Access-Control-Allow-Headers: Content-Type, Authorization, X-API-Key

Handle OPTIONS preflight with 200 and no body.


1. OpenAI Chat Completions (/v1/chat/completions)

This is the simplest interface — if upstream is already OpenAI-compatible, it's mostly passthrough.

Request format

{
  "model": "claude-sonnet-4-6",
  "messages": [
    {"role": "system", "content": "You are helpful."},
    {"role": "user", "content": "Hello"},
    {"role": "assistant", "content": "Hi there!"},
    {"role": "user", "content": "How are you?"}
  ],
  "stream": true,
  "max_tokens": 4096,
  "temperature": 0.7,
  "tools": [...],
  "tool_choice": "auto"
}

Streaming SSE format

Each line is data: <JSON>\n\n.
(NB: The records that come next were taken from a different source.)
theorem execGenerate_keepsValidFlags {s t : State} (h : execGenerate s = .next t) : s.KeepsValidFlags t := by
  obtain rfl | ⟨_, _, _, -, -, -, -, hloop⟩ := execGenerate_cases h
  · exact s.keepsValidFlags_raiseInvalidParameter
  · obtain ⟨-, -, hlut⟩ := State.tableResult_eq_iff.1 (keptByGenerate_tableResult.execGenerate_eq h)
    obtain ⟨-, -, hseq⟩ := State.coveringResult_eq_iff.1 (keptByGenerate_coveringResult.execGenerate_eq h)
    exact ⟨hlut.trans, hseq.trans, generateLoop_outValid (s := s.beginGenerate) s.beginGenerate_engine hloop⟩

/-! ### BUILD and DEBRUIJN -/

theorem execBuild_keepsValidFlags {s t : State} (h : execBuild s = .next t) : s.KeepsValidFlags t := by
  obtain rfl | ⟨_, _, _, -, -, -, -, -, rfl⟩ := execBuild_cases h
  · exact s.keepsValidFlags_raiseInvalidParameter
  · exact ⟨fun _ => rfl, id, .inl⟩

theorem execDebruijn_keepsValidFlags {s t : State} (h : execDebruijn s = .next t) : s.KeepsValidFlags t := by
  obtain rfl | ⟨_, _, _, -, -, -, -, -, rfl⟩ := execDebruijn_cases h
  · exact s.keepsValidFlags_raiseInvalidParameter
  · exact ⟨id, fun _ => rfl, .inl⟩

/-- A turn of the stack loop that ends DEBRUIJN sets SEQ_VALID; the others leave STATUS alone (R149). -/
theorem CoveringEffect.keepsValidFlags {k n : Nat} {s t : State} (h : CoveringEffect k n s t) : s.KeepsValidFlags t := by
  cases h with
  | finished => exact ⟨id, fun _ => rfl, .inl⟩
  | emitted | skipped | started | looped | ended => exact ⟨id, id, .inl⟩

/-! ### Every step -/

/-- The three commands; a reserved code answers no next state (R77). -/
theorem exec_command_keepsValidFlags {x : Command} {s t : State} (h : exec x.toInstr s = .next t) :
    s.KeepsValidFlags t := by
  cases x with
  | build => exact execBuild_keepsValidFlags h
  | generate => exact execGenerate_keepsValidFlags h
  | debruijn => exact execDebruijn_keepsValidFlags h
  | reserved c => cases h

/-- A step that runs a command runs it on a state that has the same STATUS and the same CTRL.STRICT. -/
theorem State.runsCommand.step_eq_exec {s : State} {c : Byte} (h : s.runsCommand c) :
    ∃ u : State, u.status = s.status ∧ u.strict = s.strict ∧ step s = exec (decodeByte .cmd8 c) u := by
  obtain ⟨hidle, hcmd | ⟨hcmd, rest, hpending⟩⟩ := h
  · exact ⟨{ s with cmd := none }, rfl, rfl, stepRunsCommandInCmd s c hidle hcmd⟩
  · exact ⟨s.withPending rest, rfl, rfl, stepRunsCommandTheHostWrites s c rest ⟨hidle, hcmd, hpending⟩⟩

theorem State.runsCommand.keepsValidFlags {s t : State} {c : Byte} (h : s.runsCommand c) (hstep : step s = .next t) :
    s.KeepsValidFlags t := by
  obtain ⟨u, hstatus, hstrict, hexec⟩ := h.step_eq_exec
  obtain ⟨hlut, hseq, hout⟩ := exec_command_keepsValidFlags (x := decodeCommand c) (hexec.symm.trans hstep)
  rw [hstatus] at hlut hseq hout
  rw [hstrict] at hout
  exact ⟨hlut, hseq, hout⟩

theorem idle_step_keepsValidFlags {s t : State} (hidle : s.engine = .idle) (h : step s = .next t)
    (hreset : ¬s.isReset) : s.KeepsValidFlags t := by
  obtain hsame | hno | ⟨c, _, hruns, -, -⟩ := idle_step_results hidle h
  · exact .of_results_eq hsame
  · exact absurd hno hreset
  · exact hruns.keepsValidFlags h

theorem symbolFetch_keepsValidFlags {s t : State} (h : symbolFetch s = .next t) : s.KeepsValidFlags t := by
  obtain ⟨-, rfl⟩ | ⟨_, -, -, rfl⟩ | ⟨_, _, -, -, -, hsymbol⟩ := symbolFetch_cases h
  · exact s.keepsValidFlags_raiseInvalidParameter
  · exact s.keepsValidFlags_finishGenerate
  · exact (symbolStep_effect hsymbol).keepsValidFlags

theorem coveringStep_keepsValidFlags {s t : State} (h : coveringStep s = .next t) : s.KeepsValidFlags t := by
  obtain rfl | ⟨_, _, -, -, heffect⟩ := coveringStep_cases h
  · exact s.keepsValidFlags_raiseInvalidParameter
  · exact heffect.keepsValidFlags

/-- Settles O57, by the place of the step: between commands, inside GENERATE, inside DEBRUIJN. -/
theorem validFlagsAreClearedOnlyByReset : Obligations.ValidFlagsAreClearedOnlyByReset := by
  intro s t h hreset
  have hkeeps : s.KeepsValidFlags t := by
    cases hengine : s.engine with
    | idle => exact idle_step_keepsValidFlags hengine h hreset
    | generating => exact symbolFetch_keepsValidFlags ((step_of_generating hengine).symm.trans h)
    | covering => exact coveringStep_keepsValidFlags ((step_of_covering hengine).symm.trans h)
  exact ⟨hkeeps.lut, hkeeps.seq, hkeeps.out⟩

end Sys2Proof.Machine
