/-- Operation point `j` of a level value (R220). -/
def mvcOp (j : Nat) : Parse MvcLevel Unit :=
  within (fun r => Table.read r.op {} j) (fun r v => { r with op := Table.write r.op {} j v }) do
    elemU 3 fun o v => { o with temporal_id := BitVec.ofNat 3 v }
    elemUeMax 1023 fun o v => { o with num_target_views_minus1 := BitVec.ofNat 10 v }
    loopFrom (fun k => elemUeMax 1023 fun o v =>
      { o with target_view_id := Table.write o.target_view_id 0 k (BitVec.ofNat 10 v) })
      ((← look).num_target_views_minus1.toNat + 1) 0
    elemUeMax 1023 fun o v => { o with num_views_minus1 := BitVec.ofNat 10 v }

/-- Level value `i` (R220). -/
def mvcLevel (i : Nat) : Parse Mvc Unit :=
  within (fun r => Table.read r.level_value {} i) (fun r v => { r with level_value := Table.write r.level_value {} i v }) do
    elemU 8 fun l v => { l with level_idc := BitVec.ofNat 8 v }
    elemUeMax 1023 fun l v => { l with num_applicable_ops_minus1 := BitVec.ofNat 10 v }
    loopFrom mvcOp ((← look).num_applicable_ops_minus1.toNat + 1) 0

/-- The MVC extension (R220); view 0 has no reference lists. -/
def mvcExtension : Parse Mvc Unit := do
  elemUeMax 1023 fun r v => { r with num_views_minus1 := BitVec.ofNat 10 v }
  let n := (← look).num_views_minus1.toNat
  loopFrom (inView (elemUeMax 1023 fun w v => { w with view_id := BitVec.ofNat 10 v })) (n + 1) 0
  loopFrom (inView mvcAnchorRefs) n 1
  loopFrom (inView mvcNonAnchorRefs) n 1
  elemUeMax 63 fun r v => { r with num_level_values_signalled_minus1 := BitVec.ofNat 6 v }
  loopFrom mvcLevel ((← look).num_level_values_signalled_minus1.toNat + 1) 0

/-- A profile whose subset SPS carries the MVC extension (R221). -/
def mvcProfile (profile_idc : BitVec 8) : Bool := profile_idc == 118 || profile_idc == 128

/-- The subset SPS after its SPS data (R221). -/
def subsetBody : Parse Sps Unit := do
  if mvcProfile (← look).profile_idc then do
    let one ← getU 1
    require (one == 1) .error
    put fun r => { r with extension_type := .mvc }
    within (·.mvc) (fun r x => { r with mvc := x }) mvcExtension
  else put fun r => { r with extension_type := .other }

/-! ## Commands -/

/-- The syntax and derivations of `PARSE_SPS` (R230). -/
def spsSyntax (parseVui : Bool) : Parse Sps Unit := do
  spsData parseVui
  spsDerivations
  put fun r => { r with extension_type := .none, valid := true }

/-- The syntax and derivations of `PARSE_SUBSET_SPS` (R231). -/
def subsetSpsSyntax : Parse Sps Unit := do
  spsData true
  subsetBody
  spsDerivations
  put fun r => { r with valid := true }

/-- `PARSE_SPS` (R230). -/
def execParseSps (parseVui : Bool) (s : State) : Host.Outcome State Fault Refusal :=
  .next (s.parse {} (fun _ => spsSyntax parseVui) (fun s w => { s with wsps := w }) State.storeSps)

/-- `PARSE_SUBSET_SPS` (R231): stored in the same slots as an SPS. -/
def execParseSubsetSps (s : State) : Host.Outcome State Fault Refusal :=
  .next (s.parse {} (fun _ => subsetSpsSyntax) (fun s w => { s with wsps := w }) State.storeSps)

end Sys2Proof.Machine
end

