/-- The status codes a command can end with (60_exceptions.md R401). -/
def Obligations.StatusCodes : Prop := ∀ (i : Instr) (s t : State), exec i s = .next t → t.status.code ∈ codesOf i

/-- No command looks at `STATUS`: `WARN` is cleared when a command starts (R23, R400). For a command that ends with
`ILLEGAL` this says that `WARN` does not depend on what it was, which is the model's choice (DEDUCED, log 6). -/
def Obligations.StatusIsWriteOnly : Prop := ∀ (i : Instr) (s : State) (x : Status),
  exec i { s with status := x } = exec i s

/-- `WARN` is set only by a parse that may reach a VUI, and by SEI (R23, R403). For a command that ends with `ILLEGAL`
this says that `WARN` is 0, which is the model's choice (DEDUCED, log 6). -/
def Obligations.WarnOnlyFromVuiAndSei : Prop := ∀ (i : Instr) (s t : State), exec i s = .next t →
  t.status.warn = true → i = .parseSps true ∨ i = .parseSubsetSps ∨ i = .parseSei

/-- A command reads no byte of the buffer outside its window: with any other bytes there, it ends in the same state. The
window of a bit-reader or parse command is the reader's (40_bitreader.md R117), that of a locator command its operands'
(20_memory.md R60). -/
def Obligations.ReadsOnlyItsWindow : Prop := ∀ (i : Instr) (s : State) (m : Memory),
  (∀ k < (windowOf s i).2, m.byte ((windowOf s i).1 + BitVec.ofNat 32 k) = s.mem.byte ((windowOf s i).1 + BitVec.ofNat 32 k)) →
  ∃ t, exec i s = .next t ∧ exec i { s with mem := m } = .next { t with mem := m }

/-! ## Invariants -/

/-- The invariants hold after reset. -/
def Obligations.InvAtReset : Prop := State.reset.Inv ∧ State.reset.ReaderOk ∧ State.reset.CapacityOk

/-- Every step keeps the buffer's canonical form, the store's, the reader's window and the NALU record inside the
buffer (46_store.md R370 to R376, 20_memory.md R60, 41_nal_locator.md R141). -/
def Obligations.StepKeepsInv : Prop := ∀ s t : State, s.Inv → step s = .next t → t.Inv

/-- Every step, a host write of the buffer too, keeps `BR_EPB` what R103 gives for the window, `p` and the buffer as they
are (10_state.md R25); every step but a host write of the buffer keeps `0 ≤ p ≤ 8 L` (R26). -/
def Obligations.StepKeepsReader : Prop := ∀ s t : State, step s = .next t →
  (s.EpbOk → t.EpbOk) ∧ ((∀ a b rest, s.host ≠ .buf a b :: rest) → s.ReaderOk → t.ReaderOk)

/-- No step writes an array entry beyond the capacity its rule checks (R186, R243, R280, R290, R330). -/
def Obligations.StepKeepsCapacity : Prop := ∀ s t : State, s.CapacityOk → step s = .next t → t.CapacityOk

/-! ## The reader (40_bitreader.md section 1) -/

/-- R101: the logical stream is the raw window without the positions of `E`, and no position of `E` is one of the
two zero bytes of another. -/
def Obligations.EmulationPrevention : Prop := ∀ w : List Byte,
  destuff w = ((List.range w.length).filter fun i => !isEpb w i).map (fun i => (i, w.getD i 0)) ∧
  ∀ i j, isEpb w i = true → isEpb w j = true → i + 1 ≠ j ∧ i + 2 ≠ j

/-- R102: the logical bytes are those of the raw positions outside `E`, in order, each with its raw position; the
logical length; logical bit `b` is the bit `7 - b % 8` of the logical byte `b / 8`. -/
def Obligations.LogicalBits : Prop := ∀ w : List Byte,
  (destuff w).map (·.1) = (List.range w.length).filter (fun i => !isEpb w i) ∧ (∀ e ∈ destuff w, e.2 = w.getD e.1 0) ∧
  (destuff w).length + ((List.range w.length).filter (isEpb w)).length = w.length ∧
  (logicalBits (destuff w)).length = 8 * (destuff w).length ∧
  ∀ b < 8 * (destuff w).length, (logicalBits (destuff w)).getD b false = logicalBit (destuff w) b

/-- R103: `BR_EPB` counts the positions of `E` before the last logical byte fetched. -/
def Obligations.EpbCount : Prop := ∀ (w : List Byte) (p : Nat), p ≤ 8 * (destuff w).length →
  epbCount (destuff w) p = if p = 0 then 0 else
    ((List.range ((destuff w).getD ((p + 7) / 8 - 1) (0, 0)).1).filter (isEpb w)).length

/-- R115: the splitting law. -/
def Obligations.SplittingLaw : Prop := ∀ (bits : List Bool) (n : Nat), 1 ≤ n → n ≤ 31 → 32 ≤ bits.length →
  ∃ a b v, readU n bits = some a ∧ readU (32 - n) (bits.drop n) = some b ∧ readU 32 bits = some v ∧
    (a <<< (32 - n)) ||| b = v

/-- R91, R92, R110, R111: reading an Exp-Golomb code, at the front of any bits, gives its value and its length; of
bits that no code begins, there is no value. -/
def Obligations.ExpGolombCodes : Prop :=
  (∀ k rest, k ≤ 4294967294 → readUe (ueBits k ++ rest) = some (k, (ueBits k).length)) ∧
  (∀ (v : Int) rest, -2147483647 ≤ v → v ≤ 2147483647 → readSe (seBits v ++ rest) = some (v, (seBits v).length)) ∧
  ∀ bits, (∀ k rest, k ≤ 4294967294 → bits ≠ ueBits k ++ rest) → readUe bits = none ∧ readSe bits = none

/-! ## Host bit-reader commands (40_bitreader.md section 2) -/

/-- R120: `BR_INIT`; a window of size 0 is an empty stream. -/
def Obligations.BrInit : Prop := ∀ s : State,
  (s.arg0.toNat + s.arg1.toNat ≤ 2 ^ 32 → exec .brInit s = .next { s with
    br_base := s.arg0, br_size := s.arg1, br_pos := 0, br_epb := 0, br_fail := false, result := 0
    status := { code := .ok, warn := false } }) ∧
  (2 ^ 32 < s.arg0.toNat + s.arg1.toNat → endsIllegal (exec .brInit s) s) ∧
  (s.arg1 = 0 → ∃ t, exec .brInit s = .next t ∧ t.bitLength = 0)

/-- R121, R104: `BR_READ n`. -/
def Obligations.BrRead : Prop := ∀ (s : State) (n : BitVec 8),
  (1 ≤ n.toNat → n.toNat ≤ 32 → s.br_fail = false → s.br_pos + n.toNat ≤ s.bitLength →
    ∃ v, isValueAt s.stream s.br_pos n.toNat v ∧ exec (.brRead n) s = .next (s.readAs n.toNat (BitVec.ofNat 32 v))) ∧
  (1 ≤ n.toNat → n.toNat ≤ 32 → s.br_fail = false → s.bitLength < s.br_pos + n.toNat →
    exec (.brRead n) s = .next s.insufficient) ∧
  (1 ≤ n.toNat → n.toNat ≤ 32 → s.br_fail = true → exec (.brRead n) s = .next s.failsAtOnce) ∧
  (n.toNat = 0 ∨ 32 < n.toNat → endsIllegal (exec (.brRead n) s) s)

/-- R122, R107: `BR_PEEK n` answers what `BR_READ n` would, and changes no state but `RESULT` and `STATUS`; a failing
peek does not set `BR_FAIL`. -/
def Obligations.BrPeek : Prop := ∀ (s : State) (n : BitVec 8),
  (1 ≤ n.toNat → n.toNat ≤ 32 → s.br_fail = false → s.br_pos + n.toNat ≤ s.bitLength →
    ∃ v, isValueAt s.stream s.br_pos n.toNat v ∧ exec (.brPeek n) s = .next { s with
      result := BitVec.ofNat 32 v, status := { code := .ok, warn := false } }) ∧
  (1 ≤ n.toNat → n.toNat ≤ 32 → s.br_fail = false → s.bitLength < s.br_pos + n.toNat →
    exec (.brPeek n) s = .next s.failsAtOnce) ∧
  (1 ≤ n.toNat → n.toNat ≤ 32 → s.br_fail = true → exec (.brPeek n) s = .next s.failsAtOnce) ∧
  (n.toNat = 0 ∨ 32 < n.toNat → endsIllegal (exec (.brPeek n) s) s)

/-- R123, R108: `BR_SKIP n`. -/
def Obligations.BrSkip : Prop := ∀ (s : State) (n : BitVec 8),
  (1 ≤ n.toNat → n.toNat ≤ 32 → s.br_fail = false → s.br_pos + n.toNat ≤ s.bitLength →
    exec (.brSkip n) s = .next (s.readAs n.toNat 0)) ∧
  (1 ≤ n.toNat → n.toNat ≤ 32 → s.br_fail = false → s.bitLength < s.br_pos + n.toNat →
    exec (.brSkip n) s = .next s.insufficient) ∧
  (1 ≤ n.toNat → n.toNat ≤ 32 → s.br_fail = true → exec (.brSkip n) s = .next s.failsAtOnce) ∧
  (n.toNat = 0 ∨ 32 < n.toNat → endsIllegal (exec (.brSkip n) s) s)

/-- R124, R109: `BR_SKIP_LONG`, for any `ARG0`; skipping 0 bits changes nothing. -/
def Obligations.BrSkipLong : Prop := ∀ s : State,
  (s.br_fail = false → s.br_pos + s.arg0.toNat ≤ s.bitLength → s.arg0 ≠ 0 →
    exec .brSkipLong s = .next (s.readAs s.arg0.toNat 0)) ∧
  (s.br_fail = false → s.br_pos ≤ s.bitLength → s.arg0 = 0 →
    exec .brSkipLong s = .next { s with result := 0, status := { code := .ok, warn := false } }) ∧
  (s.br_fail = false → s.bitLength < s.br_pos + s.arg0.toNat → exec .brSkipLong s = .next s.insufficient) ∧
  (s.br_fail = true → exec .brSkipLong s = .next s.failsAtOnce)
The stream ends with data: [DONE]\n\n.

data: {"id":"chatcmpl-abc123","object":"chat.completion.chunk","created":1700000000,"model":"claude-sonnet-4-6","choices":[{"index":0,"delta":{"role":"assistant"},"finish_reason":null}]}

data: {"id":"chatcmpl-abc123","object":"chat.completion.chunk","created":1700000000,"model":"claude-sonnet-4-6","choices":[{"index":0,"delta":{"content":"Hello"},"finish_reason":null}]}

data: {"id":"chatcmpl-abc123","object":"chat.completion.chunk","created":1700000000,"model":"claude-sonnet-4-6","choices":[{"index":0,"delta":{},"finish_reason":"stop"}],"usage":{"prompt_tokens":10,"completion_tokens":5,"total_tokens":15}}

data: [DONE]

Key fields in each chunk:

  • id: Consistent across all chunks in one response (format: chatcmpl-<random>)
  • object: Always "chat.completion.chunk"
  • choices[0].delta.role: Only in the first chunk ("assistant")
  • choices[0].delta.content: Text content (empty string or absent when not present)
  • choices[0].finish_reason: null until final chunk, then "stop" or "tool_calls" or "length"
  • usage: Only in the final chunk (some upstreams omit this)

Non-streaming response

{
  "id": "chatcmpl-abc123",
  "object": "chat.completion",
  "created": 1700000000,
  "model": "claude-sonnet-4-6",
  "choices": [{
    "index": 0,
    "message": {"role": "assistant", "content": "Hello!"},
    "finish_reason": "stop"
  }],
  "usage": {"prompt_tokens": 10, "completion_tokens": 5, "total_tokens": 15}
}

Tool calls in streaming

Tool calls arrive as incremental chunks in delta.tool_calls:

data: {"choices":[{"delta":{"tool_calls":[{"index":0,"id":"call_abc","type":"function","function":{"name":"get_weather","arguments":""}}]}}]}

data: {"choices":[{"delta":{"tool_calls":[{"index":0,"function":{"arguments":"{\"loc"}}]}}]}

data: {"choices":[{"delta":{"tool_calls":[{"index":0,"function":{"arguments":"ation\": \"SF\"}"}}]}}]}

The id and name only appear in the first chunk for that tool call index. Subsequent chunks only have arguments fragments. Accumulate them client-side.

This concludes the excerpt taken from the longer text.